◆ What the exercise asks: Below are the entries; give again exactly the lines from the one mentioning "INPUT_PHASE_START (R249). -/" through the one mentioning "JOIN_REQ_FRAME (R268). -/", inclusive.

*** Opening Supplied information ***

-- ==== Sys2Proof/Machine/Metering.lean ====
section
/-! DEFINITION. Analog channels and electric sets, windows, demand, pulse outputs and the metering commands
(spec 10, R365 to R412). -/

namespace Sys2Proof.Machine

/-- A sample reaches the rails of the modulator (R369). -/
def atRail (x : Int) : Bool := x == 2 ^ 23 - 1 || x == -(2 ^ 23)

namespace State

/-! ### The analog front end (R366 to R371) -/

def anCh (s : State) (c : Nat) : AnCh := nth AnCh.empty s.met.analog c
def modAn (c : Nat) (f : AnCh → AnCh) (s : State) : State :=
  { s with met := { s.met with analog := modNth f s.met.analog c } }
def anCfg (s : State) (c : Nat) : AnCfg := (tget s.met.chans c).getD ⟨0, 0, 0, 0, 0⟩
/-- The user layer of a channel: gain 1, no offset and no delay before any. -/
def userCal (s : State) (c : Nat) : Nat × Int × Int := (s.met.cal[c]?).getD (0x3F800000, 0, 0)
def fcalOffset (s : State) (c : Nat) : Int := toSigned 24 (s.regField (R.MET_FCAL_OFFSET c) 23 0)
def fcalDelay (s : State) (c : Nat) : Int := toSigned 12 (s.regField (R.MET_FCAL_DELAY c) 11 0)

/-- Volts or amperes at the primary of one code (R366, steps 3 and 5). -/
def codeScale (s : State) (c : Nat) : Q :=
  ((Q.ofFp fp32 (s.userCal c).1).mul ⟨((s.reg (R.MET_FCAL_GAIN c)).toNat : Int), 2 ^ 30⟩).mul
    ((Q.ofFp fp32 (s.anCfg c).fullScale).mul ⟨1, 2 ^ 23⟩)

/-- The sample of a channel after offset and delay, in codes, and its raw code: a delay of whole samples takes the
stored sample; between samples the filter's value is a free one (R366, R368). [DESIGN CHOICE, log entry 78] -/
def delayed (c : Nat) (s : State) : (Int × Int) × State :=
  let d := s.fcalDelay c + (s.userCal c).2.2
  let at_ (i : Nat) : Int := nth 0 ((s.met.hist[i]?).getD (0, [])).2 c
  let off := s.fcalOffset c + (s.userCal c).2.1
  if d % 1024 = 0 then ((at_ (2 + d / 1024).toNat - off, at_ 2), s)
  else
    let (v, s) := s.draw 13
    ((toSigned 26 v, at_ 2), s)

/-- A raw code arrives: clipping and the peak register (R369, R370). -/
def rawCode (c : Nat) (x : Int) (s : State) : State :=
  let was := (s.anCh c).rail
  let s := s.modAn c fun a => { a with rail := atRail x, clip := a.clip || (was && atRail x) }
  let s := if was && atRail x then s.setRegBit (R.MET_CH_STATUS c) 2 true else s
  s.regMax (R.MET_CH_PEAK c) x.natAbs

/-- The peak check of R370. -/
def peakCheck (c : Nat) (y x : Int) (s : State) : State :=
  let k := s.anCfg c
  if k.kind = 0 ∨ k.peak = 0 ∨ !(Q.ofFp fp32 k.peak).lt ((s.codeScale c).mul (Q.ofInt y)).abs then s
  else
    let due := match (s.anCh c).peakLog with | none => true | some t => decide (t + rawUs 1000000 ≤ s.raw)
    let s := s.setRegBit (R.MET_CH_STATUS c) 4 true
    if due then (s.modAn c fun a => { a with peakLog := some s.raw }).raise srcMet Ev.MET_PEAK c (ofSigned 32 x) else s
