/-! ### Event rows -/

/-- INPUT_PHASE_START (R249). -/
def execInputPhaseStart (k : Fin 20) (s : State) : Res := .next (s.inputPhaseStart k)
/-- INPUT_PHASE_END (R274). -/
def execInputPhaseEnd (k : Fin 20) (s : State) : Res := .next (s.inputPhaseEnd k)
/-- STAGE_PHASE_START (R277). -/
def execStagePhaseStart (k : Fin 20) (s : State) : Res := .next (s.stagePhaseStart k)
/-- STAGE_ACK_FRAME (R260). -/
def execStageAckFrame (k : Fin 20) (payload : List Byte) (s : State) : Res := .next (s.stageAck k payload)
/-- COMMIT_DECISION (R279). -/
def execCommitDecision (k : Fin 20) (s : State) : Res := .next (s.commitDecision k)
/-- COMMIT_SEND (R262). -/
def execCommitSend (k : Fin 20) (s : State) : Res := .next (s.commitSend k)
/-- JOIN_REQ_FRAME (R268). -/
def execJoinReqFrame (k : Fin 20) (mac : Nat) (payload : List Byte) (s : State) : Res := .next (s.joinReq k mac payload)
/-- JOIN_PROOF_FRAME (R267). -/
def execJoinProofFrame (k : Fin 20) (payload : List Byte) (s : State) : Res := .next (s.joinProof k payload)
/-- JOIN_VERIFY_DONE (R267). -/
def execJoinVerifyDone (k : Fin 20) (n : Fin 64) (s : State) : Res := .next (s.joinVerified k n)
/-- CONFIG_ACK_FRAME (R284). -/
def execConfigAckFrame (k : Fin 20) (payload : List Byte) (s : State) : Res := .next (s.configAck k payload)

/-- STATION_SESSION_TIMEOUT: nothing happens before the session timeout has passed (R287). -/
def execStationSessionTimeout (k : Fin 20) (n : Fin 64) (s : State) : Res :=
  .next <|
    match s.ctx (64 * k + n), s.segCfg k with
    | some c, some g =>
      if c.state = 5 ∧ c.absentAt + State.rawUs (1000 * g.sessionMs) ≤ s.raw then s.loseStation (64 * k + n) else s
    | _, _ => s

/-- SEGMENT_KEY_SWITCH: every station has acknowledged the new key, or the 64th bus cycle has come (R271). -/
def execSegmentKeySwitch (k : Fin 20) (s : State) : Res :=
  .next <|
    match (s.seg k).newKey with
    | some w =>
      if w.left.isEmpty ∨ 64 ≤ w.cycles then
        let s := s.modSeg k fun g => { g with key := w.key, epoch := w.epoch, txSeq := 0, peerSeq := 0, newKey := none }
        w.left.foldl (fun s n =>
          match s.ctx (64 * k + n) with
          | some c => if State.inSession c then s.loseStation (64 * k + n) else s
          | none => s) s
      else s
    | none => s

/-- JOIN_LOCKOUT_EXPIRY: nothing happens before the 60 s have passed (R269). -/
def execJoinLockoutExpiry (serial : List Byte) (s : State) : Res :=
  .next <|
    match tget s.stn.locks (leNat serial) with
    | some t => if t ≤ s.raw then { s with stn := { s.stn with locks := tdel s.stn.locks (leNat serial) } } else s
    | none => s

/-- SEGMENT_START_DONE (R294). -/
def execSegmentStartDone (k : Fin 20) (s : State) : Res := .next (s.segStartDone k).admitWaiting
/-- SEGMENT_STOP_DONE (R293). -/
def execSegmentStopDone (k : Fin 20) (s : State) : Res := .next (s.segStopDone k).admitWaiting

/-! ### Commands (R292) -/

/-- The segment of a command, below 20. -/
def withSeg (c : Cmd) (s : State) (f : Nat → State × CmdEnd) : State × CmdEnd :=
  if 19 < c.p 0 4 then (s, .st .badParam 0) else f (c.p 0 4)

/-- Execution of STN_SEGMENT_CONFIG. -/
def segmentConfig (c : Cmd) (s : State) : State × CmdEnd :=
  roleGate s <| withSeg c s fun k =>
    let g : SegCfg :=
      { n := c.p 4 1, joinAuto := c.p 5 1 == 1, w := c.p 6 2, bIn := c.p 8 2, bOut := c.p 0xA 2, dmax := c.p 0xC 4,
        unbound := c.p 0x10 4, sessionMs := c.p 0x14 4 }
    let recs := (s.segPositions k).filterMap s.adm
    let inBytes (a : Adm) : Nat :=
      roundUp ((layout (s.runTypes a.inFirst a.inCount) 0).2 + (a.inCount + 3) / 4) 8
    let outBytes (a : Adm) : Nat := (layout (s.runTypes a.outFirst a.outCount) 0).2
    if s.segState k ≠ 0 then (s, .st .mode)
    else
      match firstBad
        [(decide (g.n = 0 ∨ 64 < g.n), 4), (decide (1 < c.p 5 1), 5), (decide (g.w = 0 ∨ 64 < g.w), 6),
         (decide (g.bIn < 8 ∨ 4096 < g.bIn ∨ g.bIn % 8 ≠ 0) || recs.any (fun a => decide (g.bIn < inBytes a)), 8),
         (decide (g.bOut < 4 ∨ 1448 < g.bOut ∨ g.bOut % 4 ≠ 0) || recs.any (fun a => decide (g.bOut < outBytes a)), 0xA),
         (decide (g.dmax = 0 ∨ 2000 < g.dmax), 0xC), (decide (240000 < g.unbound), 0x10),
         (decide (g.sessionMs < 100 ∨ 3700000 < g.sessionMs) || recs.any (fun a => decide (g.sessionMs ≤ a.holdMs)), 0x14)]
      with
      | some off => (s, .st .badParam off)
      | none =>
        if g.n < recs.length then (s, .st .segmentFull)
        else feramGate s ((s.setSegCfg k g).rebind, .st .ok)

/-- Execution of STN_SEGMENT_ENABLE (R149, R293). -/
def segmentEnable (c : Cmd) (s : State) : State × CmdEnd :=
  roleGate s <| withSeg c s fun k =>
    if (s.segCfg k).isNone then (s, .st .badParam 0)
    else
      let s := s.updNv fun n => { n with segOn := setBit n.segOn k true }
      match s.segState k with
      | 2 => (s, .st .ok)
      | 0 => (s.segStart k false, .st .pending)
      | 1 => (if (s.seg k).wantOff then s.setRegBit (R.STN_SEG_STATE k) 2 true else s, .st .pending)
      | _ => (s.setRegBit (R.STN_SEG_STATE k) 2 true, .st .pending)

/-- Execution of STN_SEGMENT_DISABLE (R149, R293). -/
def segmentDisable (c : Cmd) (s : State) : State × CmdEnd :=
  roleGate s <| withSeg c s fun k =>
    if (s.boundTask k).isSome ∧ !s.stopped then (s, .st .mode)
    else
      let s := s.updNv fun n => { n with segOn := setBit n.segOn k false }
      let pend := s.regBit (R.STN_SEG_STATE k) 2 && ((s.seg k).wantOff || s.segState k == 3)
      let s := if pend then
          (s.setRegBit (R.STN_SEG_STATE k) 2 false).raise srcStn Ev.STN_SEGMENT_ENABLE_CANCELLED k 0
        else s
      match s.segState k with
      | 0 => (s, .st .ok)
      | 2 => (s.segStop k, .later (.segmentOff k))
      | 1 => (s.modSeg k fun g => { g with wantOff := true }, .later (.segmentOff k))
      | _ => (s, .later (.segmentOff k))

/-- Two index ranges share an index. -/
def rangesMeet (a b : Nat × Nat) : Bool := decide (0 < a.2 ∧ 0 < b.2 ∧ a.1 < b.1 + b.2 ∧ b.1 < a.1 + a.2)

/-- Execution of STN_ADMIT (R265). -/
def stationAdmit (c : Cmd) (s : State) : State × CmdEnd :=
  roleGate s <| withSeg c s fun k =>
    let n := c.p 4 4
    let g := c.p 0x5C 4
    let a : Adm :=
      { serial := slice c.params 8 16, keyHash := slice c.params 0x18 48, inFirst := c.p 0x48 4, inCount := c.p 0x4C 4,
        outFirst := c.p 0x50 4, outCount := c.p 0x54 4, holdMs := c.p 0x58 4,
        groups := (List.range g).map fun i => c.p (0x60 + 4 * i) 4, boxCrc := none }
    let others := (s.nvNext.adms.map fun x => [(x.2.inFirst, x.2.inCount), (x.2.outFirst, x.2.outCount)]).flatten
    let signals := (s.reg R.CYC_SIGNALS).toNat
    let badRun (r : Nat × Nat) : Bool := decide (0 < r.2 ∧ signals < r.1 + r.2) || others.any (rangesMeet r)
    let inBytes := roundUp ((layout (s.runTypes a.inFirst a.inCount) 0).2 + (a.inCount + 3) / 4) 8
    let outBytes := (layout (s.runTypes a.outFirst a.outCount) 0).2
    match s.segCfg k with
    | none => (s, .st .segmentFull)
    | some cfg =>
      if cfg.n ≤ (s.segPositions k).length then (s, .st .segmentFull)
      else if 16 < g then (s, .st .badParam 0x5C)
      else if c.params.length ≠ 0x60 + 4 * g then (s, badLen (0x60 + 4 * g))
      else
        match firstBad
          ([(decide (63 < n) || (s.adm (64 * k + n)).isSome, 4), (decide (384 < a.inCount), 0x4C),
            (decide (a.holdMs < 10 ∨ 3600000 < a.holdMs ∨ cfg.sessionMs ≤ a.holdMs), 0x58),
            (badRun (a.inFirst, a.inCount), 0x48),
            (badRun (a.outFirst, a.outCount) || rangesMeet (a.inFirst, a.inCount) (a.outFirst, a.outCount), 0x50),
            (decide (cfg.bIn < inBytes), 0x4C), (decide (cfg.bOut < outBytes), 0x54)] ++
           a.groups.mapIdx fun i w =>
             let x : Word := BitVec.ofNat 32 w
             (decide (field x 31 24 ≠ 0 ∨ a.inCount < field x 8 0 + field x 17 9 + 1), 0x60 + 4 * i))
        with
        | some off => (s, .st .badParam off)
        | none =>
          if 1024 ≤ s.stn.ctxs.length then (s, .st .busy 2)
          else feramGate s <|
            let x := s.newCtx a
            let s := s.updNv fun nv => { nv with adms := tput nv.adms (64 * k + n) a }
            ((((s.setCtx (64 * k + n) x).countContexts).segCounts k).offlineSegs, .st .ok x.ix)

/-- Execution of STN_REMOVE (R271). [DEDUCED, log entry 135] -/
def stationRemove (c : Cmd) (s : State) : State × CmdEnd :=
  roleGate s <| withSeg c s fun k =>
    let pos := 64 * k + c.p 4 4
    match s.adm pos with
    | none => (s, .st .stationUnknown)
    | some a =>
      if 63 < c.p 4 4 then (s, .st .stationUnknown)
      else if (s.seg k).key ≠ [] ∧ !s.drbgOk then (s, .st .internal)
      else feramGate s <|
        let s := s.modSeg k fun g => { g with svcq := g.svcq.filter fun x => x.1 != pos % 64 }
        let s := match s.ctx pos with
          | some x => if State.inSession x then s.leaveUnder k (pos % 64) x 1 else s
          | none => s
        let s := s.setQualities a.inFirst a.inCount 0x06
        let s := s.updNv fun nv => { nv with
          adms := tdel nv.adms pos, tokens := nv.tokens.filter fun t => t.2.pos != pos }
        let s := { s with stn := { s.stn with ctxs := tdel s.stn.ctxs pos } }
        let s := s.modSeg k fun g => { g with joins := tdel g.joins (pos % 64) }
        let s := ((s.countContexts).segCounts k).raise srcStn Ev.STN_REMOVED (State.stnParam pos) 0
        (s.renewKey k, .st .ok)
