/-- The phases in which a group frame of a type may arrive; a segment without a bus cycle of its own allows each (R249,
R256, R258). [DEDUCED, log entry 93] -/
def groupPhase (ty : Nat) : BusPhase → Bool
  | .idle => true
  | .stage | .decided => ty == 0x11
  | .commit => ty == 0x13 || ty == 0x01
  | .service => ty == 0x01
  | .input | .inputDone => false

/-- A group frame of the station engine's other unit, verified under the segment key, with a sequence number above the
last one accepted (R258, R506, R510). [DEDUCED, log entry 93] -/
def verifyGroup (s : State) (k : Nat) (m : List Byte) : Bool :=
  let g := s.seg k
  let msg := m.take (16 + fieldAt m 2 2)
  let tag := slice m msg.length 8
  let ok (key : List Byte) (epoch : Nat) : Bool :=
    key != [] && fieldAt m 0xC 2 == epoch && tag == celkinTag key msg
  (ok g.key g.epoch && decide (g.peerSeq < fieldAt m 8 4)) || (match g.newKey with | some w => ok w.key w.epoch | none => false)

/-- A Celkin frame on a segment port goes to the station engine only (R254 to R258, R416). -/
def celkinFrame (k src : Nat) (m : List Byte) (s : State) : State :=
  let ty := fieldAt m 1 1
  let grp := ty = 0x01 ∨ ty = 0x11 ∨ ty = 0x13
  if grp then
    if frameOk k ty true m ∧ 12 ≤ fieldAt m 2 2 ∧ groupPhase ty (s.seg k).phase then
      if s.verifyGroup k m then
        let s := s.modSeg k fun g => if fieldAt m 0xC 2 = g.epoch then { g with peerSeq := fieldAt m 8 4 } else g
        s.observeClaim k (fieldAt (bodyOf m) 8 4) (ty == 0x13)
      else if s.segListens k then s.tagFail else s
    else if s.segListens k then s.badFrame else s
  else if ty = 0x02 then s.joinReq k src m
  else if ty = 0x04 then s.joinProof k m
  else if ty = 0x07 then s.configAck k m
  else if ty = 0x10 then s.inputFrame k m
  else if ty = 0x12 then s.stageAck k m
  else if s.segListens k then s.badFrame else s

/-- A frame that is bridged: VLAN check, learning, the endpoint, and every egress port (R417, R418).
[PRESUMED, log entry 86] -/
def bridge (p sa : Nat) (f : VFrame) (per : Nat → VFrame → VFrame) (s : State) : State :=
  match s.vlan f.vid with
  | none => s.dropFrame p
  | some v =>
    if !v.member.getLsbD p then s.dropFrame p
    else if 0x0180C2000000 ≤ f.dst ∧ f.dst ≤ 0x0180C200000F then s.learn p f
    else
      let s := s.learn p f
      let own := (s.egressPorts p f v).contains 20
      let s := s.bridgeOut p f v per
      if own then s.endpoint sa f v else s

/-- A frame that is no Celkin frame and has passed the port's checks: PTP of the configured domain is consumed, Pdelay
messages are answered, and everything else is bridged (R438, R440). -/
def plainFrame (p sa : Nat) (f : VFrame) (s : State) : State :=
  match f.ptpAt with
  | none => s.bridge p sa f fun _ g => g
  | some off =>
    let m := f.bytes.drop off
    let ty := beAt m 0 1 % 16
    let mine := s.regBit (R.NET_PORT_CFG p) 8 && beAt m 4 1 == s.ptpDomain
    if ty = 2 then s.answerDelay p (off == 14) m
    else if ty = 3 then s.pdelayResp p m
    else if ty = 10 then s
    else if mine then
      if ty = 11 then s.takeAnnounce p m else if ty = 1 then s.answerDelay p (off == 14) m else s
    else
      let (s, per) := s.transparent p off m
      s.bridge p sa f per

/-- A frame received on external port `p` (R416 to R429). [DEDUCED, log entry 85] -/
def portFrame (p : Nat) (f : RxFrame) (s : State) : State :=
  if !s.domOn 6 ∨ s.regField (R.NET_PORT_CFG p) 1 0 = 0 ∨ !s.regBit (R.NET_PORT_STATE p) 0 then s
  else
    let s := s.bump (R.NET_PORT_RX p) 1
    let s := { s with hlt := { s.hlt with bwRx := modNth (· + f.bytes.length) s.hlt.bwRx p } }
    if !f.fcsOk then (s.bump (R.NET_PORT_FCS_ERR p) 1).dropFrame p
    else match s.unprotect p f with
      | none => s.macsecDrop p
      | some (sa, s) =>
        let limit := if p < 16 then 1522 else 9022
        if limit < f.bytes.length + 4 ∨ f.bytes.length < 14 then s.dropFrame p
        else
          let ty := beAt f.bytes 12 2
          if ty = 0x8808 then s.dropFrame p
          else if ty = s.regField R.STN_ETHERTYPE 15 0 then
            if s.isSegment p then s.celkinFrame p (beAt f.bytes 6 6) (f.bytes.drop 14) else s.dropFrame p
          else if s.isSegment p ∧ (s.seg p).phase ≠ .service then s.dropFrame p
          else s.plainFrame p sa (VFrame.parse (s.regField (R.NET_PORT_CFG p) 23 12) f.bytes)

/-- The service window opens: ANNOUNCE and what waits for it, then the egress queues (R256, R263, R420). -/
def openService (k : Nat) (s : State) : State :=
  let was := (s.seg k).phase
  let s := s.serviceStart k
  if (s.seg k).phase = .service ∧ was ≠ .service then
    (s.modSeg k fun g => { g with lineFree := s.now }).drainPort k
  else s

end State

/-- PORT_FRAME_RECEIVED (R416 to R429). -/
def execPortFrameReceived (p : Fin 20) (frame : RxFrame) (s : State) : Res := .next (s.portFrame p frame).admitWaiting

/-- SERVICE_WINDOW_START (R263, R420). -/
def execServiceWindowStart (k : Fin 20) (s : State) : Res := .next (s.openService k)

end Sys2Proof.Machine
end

*** Closing Supplied information ***

◆ Solution to the problem:
/-- INPUT_PHASE_START (R249). -/
def execInputPhaseStart (k : Fin 20) (s : State) : Res := .next (s.inputPhaseStart k)
/-- INPUT_PHASE_END (R274). -/
def execInputPhaseEnd (k : Fin 20) (s : State) : Res := .next (s.inputPhaseEnd k)
/-- STAGE_PHASE_START (R277). -/
def execStagePhaseStart (k : Fin 20) (s : State) : Res := .next (s.stagePhaseStart k)
/-- STAGE_ACK_FRAME (R260). -/
def execStageAckFrame (k : Fin 20) (payload : List Byte) (s : State) : Res := .next (s.stageAck k payload)
/-- COMMIT_DECISION (R279). -/
def execCommitDecision (k : Fin 20) (s : State) : Res := .next (s.commitDecision k)
/-- COMMIT_SEND (R262). -/
def execCommitSend (k : Fin 20) (s : State) : Res := .next (s.commitSend k)
/-- JOIN_REQ_FRAME (R268). -/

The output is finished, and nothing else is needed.